Who is deserving of good health?  Who is deserving of being able to pay for their health?  If you are sick, is it your fault?  Do we have any responsibility as a society to care for our neighbor’s health?  Does God’s covenant with His people involve caring for their well-being?

For me, this is where I feel the burning fire shot up in my bones.  This is when I cannot stay silent; when I see vulnerable people be treated as if they are disposable, as if we can’t see their needs as human needs, as if their health coverage isn’t a major factor in whether they will ever be able to stand on their own two feetI cannot let it pass.  Our choice to be in covenant with God is a pledge to love God with all our heart, mind, and strength, and to love our neighbors as ourselves.

In our Gospel today, Jesus says he comes not to bring peace, but the sword. It’s not a comfortable moment when we hear those words from the man we know to be love incarnate.  But it can be uncomfortable to claim that every human life matters in the face of powerful forces that will, unconsciously at best, profit off of the suffering and deaths of the weak and infirm.  If we demand that our leaders see humans the way God sees humans, those leaders who are charged with shrugging off our responsibility to others will turn on you, and that will bring division.
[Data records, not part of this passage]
-- ==== Sys2Proof/Machine/Counting.lean ====
section
/-!
DEFINITION. Input filters (section 7.1), copy events and their classification (7.2, 7.4), the Tension Sampler (7.3), and the blocks
that take each accepted change of a field input (R131).
-/

namespace Sys2Proof.Machine

/-! ### Copies -/

/-- The tested value of a running web (R136). -/
def Web.tested (x : Web) : Nat := if x.fresh then x.maximum else x.deviation.getD 0

/-- The webs of a line that exceed their thresholds, ascending (R137). -/
def State.exceeding (s : State) (l : Nat) : List Nat :=
  (s.runningWebs l).filter fun w => decide (s.threshold l w < (s.web w).tested)

/-- The splice link of the lowest-numbered of these webs in SPLICE with a link (R137). -/
def State.linkAmong (s : State) (ws : List Nat) : Option Nat :=
  ws.findSome? fun w => if (s.web w).kind = .splice then (s.web w).link else none

/-- The class of a counted copy (R137). -/
def State.classify (s : State) (l : Nat) : CopyClass :=
  if (s.line l).divert.level then .divert
  else
    let ws := s.exceeding l
    if ws = [] then .good
    else if ws.any fun w => (s.web w).kind = .start then .start
    else
      match s.linkAmong ws with
      | some r => .splice r
      | none => .tension

/-- A counted copy is tested on a held value, or on none (R136). -/
def State.testedOnHeld (s : State) (l : Nat) : Bool :=
  !(s.line l).divert.level && (s.runningWebs l).any fun w => !(s.web w).fresh

/-- Step 1 of a copy event (R132). -/
def State.gateCopy (s : State) (l : Nat) : State :=
  if s.gateOpen l then
    let c := s.classify l
    let s := if s.testedOnHeld l then s.onLine l fun x => { x with heldCopies := satAdd x.heldCopies 1 } else s
    s.account l c
  else s.onLine l fun x => { x with outside := satAdd x.outside 1 }

/-- Step 2 of a copy event (R132). -/
def State.clearMaxima (s : State) (l : Nat) : State :=
  forEach (s.runningWebs l) (fun w s => s.onWeb w fun x => { x with maximum := 0, fresh := false }) s

/-- Step 3 of a copy event (R132). -/
def State.advanceWebs (s : State) (l : Nat) : State :=
  if s.pressRunning l then forEach (s.runningWebs l) (fun w s => s.advanceWeb w) s else s

/-- A copy event (R132). -/
def State.countCopy (s : State) (l : Nat) : State := ((s.gateCopy l).clearMaxima l).advanceWebs l

/-! ### The Tension Sampler -/

/-- The positions in FIRING or CONFIRM (R135). -/
def State.dwellSet (s : State) : List Nat :=
  allPositions.filter fun p => (s.pos p).sequence = .firing || (s.pos p).sequence = .confirm

/-- The running webs of both lines. -/
def State.allWebs (s : State) : List Nat := allPositions.filter fun p => (s.pos p).isWeb

/-- The modes of the sampler (R135). -/
inductive SamplerMode where
  | scan
  | dwell
  | idle
  deriving DecidableEq, Repr

/-- The mode of the sampler (R135). -/
def State.samplerMode (s : State) : SamplerMode :=
  if s.dwellSet ≠ [] then .dwell else if s.allWebs ≠ [] then .scan else .idle

/-- The first of an ascending list above `n`, else the first of the list (R135). -/
def nextAbove (n : Nat) (ps : List Nat) : Option Nat :=
  match ps.find? fun p => decide (n < p) with
  | some p => some p
  | none => ps.head?

/-- The channel of the interval that starts now (R135). -/
def State.channel (s : State) : Option Nat :=
  match s.samplerMode with
  | .dwell => nextAbove s.sampler.last s.dwellSet
  | .scan => nextAbove s.sampler.last s.allWebs
  | .idle => none

/-- The channel of the interval that starts now is chosen by the mode, and its conversion is under way; in IDLE none is made (R135). -/
def State.chooseChannel (s : State) : State := { s with sampler := { s.sampler with converting := s.channel } }

/-- A conversion interval starts without a conversion ending before it (95_what_each_step_holds.md, CONVERSION_INTERVAL_START). A
conversion already in progress stands, since it ends on its own channel (R135): DEDUCED (log 25, unsafe). -/
def State.startInterval (s : State) : State :=
  match s.sampler.converting with
  | none => s.chooseChannel
  | some _ => s

/-- The deviation of a sample against a setpoint, in deviation units (R134). -/
def deviationOf (sample sp : Nat) : Nat := min 255 (((max sample sp - min sample sp) * 200 + sp - 1) / sp)

/-- The tension record after a delivered sample (R134). -/
def Web.sampled (x : Web) (sample dev : Nat) : Web :=
  { x with sample := some sample, deviation := some dev, maximum := max x.maximum dev, fresh := true, ageMs := 0 }

/-- The sample of web `w` is delivered while its position is WEB, and discarded otherwise (R134). -/
def State.deliverSample (s : State) (w sample : Nat) : State :=
  if (s.pos w).isWeb then
    s.onWeb w fun x => x.sampled sample (deviationOf sample (s.pos w).params.tensionSetpoint)
  else s

/-- A conversion ends: its sample is delivered or discarded, its web becomes the last position converted, and then the next channel is
chosen, the next interval starting in this event (R134, R135; 95_what_each_step_holds.md, TENSION_SAMPLE_DELIVERED: "then the next
channel is chosen"). -/
def State.endConversion (s : State) (sample : Nat) : State :=
  match s.sampler.converting with
  | none => s
  | some w => ({ s.deliverSample w sample with sampler := ⟨w, none⟩ } : State).chooseChannel

/-! ### Press running and the emergency stop -/

/-- Press running to active: START opens, and READY positions may accelerate (R113, R131, R147). -/
def State.pressStarts (s : State) (l : Nat) : State := forEach (positionsOfLine l) (fun p s => s.settle p) (s.openStart l)

/-- Press running to inactive (R123). -/
def State.pressStops (s : State) (l : Nat) : State :=
  forEach (positionsOfLine l) (fun p s => s.onPos p Position.stopped) s

/-- The emergency stop asserted (R79, R124). DESIGN CHOICE: the effects are made in the order in which R79 lists them, the HALT-ALL before
the RESUMEs are withdrawn, so that into a full queue it displaces a GO whatever RESUMEs stand there, and a notice of that GO's order comes
before the ESTOP (log 54, unsafe). -/
def State.estopStarts (s : State) : State :=
  let s := s.queueHaltAll
  let s := forEach allVehicles (fun v s => s.estopVehicle v) s
  let s := s.withdraw VehicleFrame.isResume
  let s := forEach allPositions (fun p s => s.onPos p Position.stopped) s
  s.raise (.estop true)

/-- The emergency stop released (R79, R124). -/
def State.estopEnds (s : State) : State := forEach allPositions (fun p s => s.settle p) (s.raise (.estop false))

/-! ### Filters -/

/-- A filter at one sample with count `n`, and whether the sample makes an accepted change (R129). -/
def Filter.step (f : Filter) (n : Nat) (active : Bool) : Filter × Bool :=
  if active = f.level then ({ f with run := 0 }, false)
  else if n ≤ f.run + 1 then (⟨active, 0⟩, true)
  else ({ f with run := f.run + 1 }, false)

/-- The input belongs to a line or a position the part has. -/
def inputExists : FieldInput → Bool
  | .copy l | .divert l | .pressRunning l => lineOk l
  | .revolutionMark p | .spliceConfirm p => positionOk p
  | .emergencyStop => true

/-- The filter of an input (R130). -/
def State.filter (s : State) : FieldInput → Filter
  | .copy l => (s.line l).copy
  | .divert l => (s.line l).divert
  | .pressRunning l => (s.line l).press
  | .revolutionMark p => (s.pos p).mark
  | .spliceConfirm p => (s.pos p).confirm
  | .emergencyStop => s.estop

/-- The filter of an input set. -/
def State.setFilter (s : State) (i : FieldInput) (f : Filter) : State :=
  match i with
  | .copy l => s.onLine l fun x => { x with copy := f }
  | .divert l => s.onLine l fun x => { x with divert := f }
  | .pressRunning l => s.onLine l fun x => { x with press := f }
  | .revolutionMark p => s.onPos p fun x => { x with mark := f }
  | .spliceConfirm p => s.onPos p fun x => { x with confirm := f }
  | .emergencyStop => { s with estop := f }

/-- The count N of an input's filter (R130). -/
def State.filterCount (s : State) : FieldInput → Nat
  | .copy l | .divert l | .pressRunning l => (s.line l).filterCount
  | _ => 4

/-- What an accepted change does in the block that owns the input (R131). -/
def State.blockTakes (s : State) (i : FieldInput) (active : Bool) : State :=
  match i, active with
  | .copy l, true => s.countCopy l
  | .pressRunning l, true => s.pressStarts l
  | .pressRunning l, false => s.pressStops l
  | .revolutionMark p, true => s.markEvent p
  | .spliceConfirm p, true => (s.confirmed p).close s false
  | .emergencyStop, true => s.estopStarts.close s false
  | .emergencyStop, false => s.estopEnds.close s false
  | _, _ => s

/-- An accepted change of an input to `active`: the filter's own change, then the block's event (R129, R131; log 6). -/
def State.accepted (s : State) (i : FieldInput) (active : Bool) : State :=
  if inputExists i then (s.setFilter i ⟨active, 0⟩).blockTakes i active else s

/-- An accepted change of a level input, which happens only when the level differs from the accepted one (R129; log 6). -/
def State.acceptedLevel (s : State) (i : FieldInput) (active : Bool) : State :=
  if (s.filter i).level = active then s else s.accepted i active

/-- One sample of an input (R129, R130). -/
def State.sampleInput (s : State) (i : FieldInput) (high : Bool) : State :=
  if inputExists i then
    let active := inputActive i high
    let r := (s.filter i).step (s.filterCount i) active
    if r.2 then s.accepted i active else s.setFilter i r.1
  else s

end Sys2Proof.Machine
end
But if we ignore the details of this law, ignore the scream of a hungry child, ignore the fire in our bones or the pricks of our conscience, then WE are abdicating our responsibility as God’s people.

If we are truly trying to be God’s people, we must keep the covenant that requires seeing God, that heart, that core of humanity, in each person.  And if we have it in our power to be sure they get life-saving treatment, maybe life-changing treatment, how do we profess to love God and follow his healer Son if we ignore those same needs?


We can pretend it’s not happening, but someday down the road it may be your neighbor, your best friend, your daughter, or your mother or father who pays the price for this retraction of health care for the most vulnerable.  For as the scripture said, the hairs on every head are counted, and God’s eye is on us.